Antigen_Decay_Nan.csv (8.0 KB)

STAN Code

data {
  int N;         
  int K; 
  real x[K];
  real y[N,K];              
 }
parameters {
 real beta;      
 real<lower=1> sigma;
 real<lower=1> muu;
 real<lower=0> sigmau;
 vector[N] U_raw;
}
transformed parameters { 
  real nu[N,K]; 
  vector[N] U=U_raw * sigmau+muu;
  for(n in 1:N){
    for(k in 1:K){
      nu[n,k]=U[n]+beta * x[k];
    }
  }
}
model {
  U_raw ~ std_normal();
  for(n in 1:N){
    for (k in 1:K){
      y[n,k] ~ normal(nu[n,k],sigma);
    }
  }
}

R Code

datay <- read.csv("Antigen_Decay_Nan.csv")
N=100
age=c(6.5, 7.5, 10.5,13.5,16.5,21.5)
n=length(age)
X <- log(age-5.5)
antigen_dat <- list(N = N, 
                    K = n,
                    x = X,
                    y=datay)
fit <- stan(file = 'measles_stan.stan', data = antigen_dat)
print(fit, pars = c("beta", "muu","sigmau", "sigma"))
traceplot(fit, pars = c("beta", "muu","sigmau", "sigma"), inc_warmup = FALSE, nrow = 2)

edit: code formatted by @Max_Mantei

See this lecture, and the missing data section of the SUG.

2 Likes

Thanks for the links. I now changed the format of the data data to have id for individual measurements.
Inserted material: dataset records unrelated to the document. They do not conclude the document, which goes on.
-- ==== Sys2Proof/Machine/LanePred.lean ====
section
/-! DEFINITION. The lane, predicate and special-register instructions (R76, R77, R107, R122, R123). -/

namespace Sys2Proof.Machine

/-- R122: the source lane of SHFL; none where the lane's own value is kept. The lane offset is unsigned (log entry 22). -/
def shflSource (mode t b : Nat) : Nat :=
  match mode with
  | 0 => b % 64
  | 1 => if b ≤ t then t - b else t
  | 2 => if t + b ≤ 63 then t + b else t
  | _ => t ^^^ (b % 64)

def execShfl (k n : Nat) (w : BitVec 56) (s : State) : Host.Outcome State Fault Refusal :=
  let x := iword 0x60 w
  s.runPure k n .valu fun v =>
    v.legal x (onlyUses x (fbits 50 44 ||| fbits 43 37 ||| fbits 36 30 ||| fbits 22 21 ||| fbits 8 7) && bselOk x) <|
    raising (groupCauses v x (fVa x) 1 false ++ (if fBsel x = 0 then groupCauses v x (fVb x) 1 false else []) ++
      groupCauses v x (fVd x) 1 true) <|
    .ok (v.eachLane x fun t a => a.setVr (fVd x) t (v.vr (fVa x) (shflSource (bits x 8 7) t (v.opB x 1 t))))

def execV2u (k n : Nat) (w : BitVec 56) (s : State) : Host.Outcome State Fault Refusal :=
  let x := iword 0x61 w
  s.runPure k n .valu fun v =>
    v.legal x (onlyUses x (fbits 49 44 ||| fbits 43 37 ||| fbits 5 0)) <|
    .ok (if v.effective x = 0 then v else v.setUr (fVd x) (v.vr (fVa x) (fImm32 x)))

/-- Format P's predicates. -/
def fPa (w : Nat) : Nat := bits w 47 45
def fPPd (w : Nat) : Nat := bits w 50 48

def execPlop (k n : Nat) (w : BitVec 56) (s : State) : Host.Outcome State Fault Refusal :=
  let x := iword 0x63 w
  s.runPure k n .valu fun v =>
    v.legal x (onlyUses x (fbits 50 48 ||| fbits 47 45 ||| fbits 44 42 ||| fbits 41 39 ||| fbits 38 31)) <|
    let bit (t : Nat) : Bool :=
      bitAt (bits x 38 31) (4 * b2n ((v.pr (fPa x)).getLsbD t) + 2 * b2n ((v.pr (bits x 44 42)).getLsbD t) +
        b2n ((v.pr (bits x 41 39)).getLsbD t))
    let e := v.effective x
    .ok (v.setPrIn (fPPd x) e (maskOf ((lanesOf e).filter bit)))

/-- VOTE: one truth value written in every lane of the effective set. -/
def runVote (op : Nat) (g : Word → Word → Bool) (k n : Nat) (w : BitVec 56) (s : State) :
    Host.Outcome State Fault Refusal :=
  let x := iword op w
  s.runPure k n .valu fun v =>
    v.legal x (onlyUses x (fbits 50 48 ||| fbits 47 45)) <|
    let e := v.effective x
    .ok (v.setPrIn (fPPd x) e (if g e (v.pr (fPa x)) then e else 0))

def execVoteAny (k n : Nat) (w : BitVec 56) (s : State) := runVote 0x64 (fun e p => e &&& p != 0) k n w s
def execVoteAll (k n : Nat) (w : BitVec 56) (s : State) := runVote 0x65 (fun e p => e &&& p == e) k n w s

def execBallot (k n : Nat) (w : BitVec 56) (s : State) : Host.Outcome State Fault Refusal :=
  let x := iword 0x66 w
  s.runPure k n .valu fun v =>
    v.legal x (onlyUses x (fbits 47 45 ||| fbits 30 25)) <|
    .ok (v.setUr (bits x 30 25) (v.effective x &&& v.pr (fPa x)).toNat)

/-! ### Special registers -/

/-- R107: the registers of thread scope. -/
def srThread (r : Nat) : Bool := r == 0 || (2 ≤ r && r ≤ 4)

/-- R76, R77: a special register's value in lane `t`; a uniform one has one value. -/
def srValue (time : Nat) (v : Convoy) (x : WG) (r t : Nat) : Nat :=
  let l := x.launch
  let i := v.index * 64 + t
  let (nx, ny, nz) := l.wg
  match r with
  | 0 => t
  | 1 => v.index
  | 2 => i % nx
  | 3 => i / nx % ny
  | 4 => i / nx / ny
  | 5 => nx
  | 6 => ny
  | 7 => nz
  | 8 => x.coord.1
  | 9 => x.coord.2.1
  | 10 => x.coord.2.2
  | 11 => l.grid.1
  | 12 => l.grid.2.1
  | 13 => l.grid.2.2
  | 14 => l.ctxTag
  | 15 => l.layer
  | 16 => l.op
  | 17 => v.active.toNat
  | 18 => v.live.toNat
  | 19 => match v.trap with | some r => r.cause | none => 0
  | 20 => match v.trap with | some r => r.pc.toNat | none => 0
  | 21 => match v.trap with | some r => r.lanes.toNat | none => 0
  | _ => time

def execSrv (k n : Nat) (w : BitVec 56) (s : State) : Host.Outcome State Fault Refusal :=
  let x := iword 0x67 w
  s.runIssue k n .uniform fun d v =>
    v.legal x (onlyUses x (fbits 50 44 ||| fbits 7 0) && bits x 7 0 ≤ 0x16) <|
    raising (groupCauses v x (fVd x) 1 true) <|
    d.retire k n (v.eachLane x fun t a => a.setVr (fVd x) t (srValue d.time v (d.convoyWg k v) (bits x 7 0) t))

def execSru (k n : Nat) (w : BitVec 56) (s : State) : Host.Outcome State Fault Refusal :=
  let x := iword 0x68 w
  s.runIssue k n .uniform fun d v =>
    v.legal x (noGuard x && onlyUses x (fbits 50 45 ||| fbits 7 0) && bits x 7 0 ≤ 0x16 && !srThread (bits x 7 0)) <|
    d.retire k n (v.setUr (fUd x) (srValue d.time v (d.convoyWg k v) (bits x 7 0) 0))

end Sys2Proof.Machine
end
Since we are not interested in estimating the missing values, I deleted all the missing data points; I’m left with observed data which has unequal number of measurements for each individual ( i.e the id(s) are not the same size). Do you have an idea how I can handle such case in Stan
Antigen_Decay_Nan3_id.csv (9.0 KB)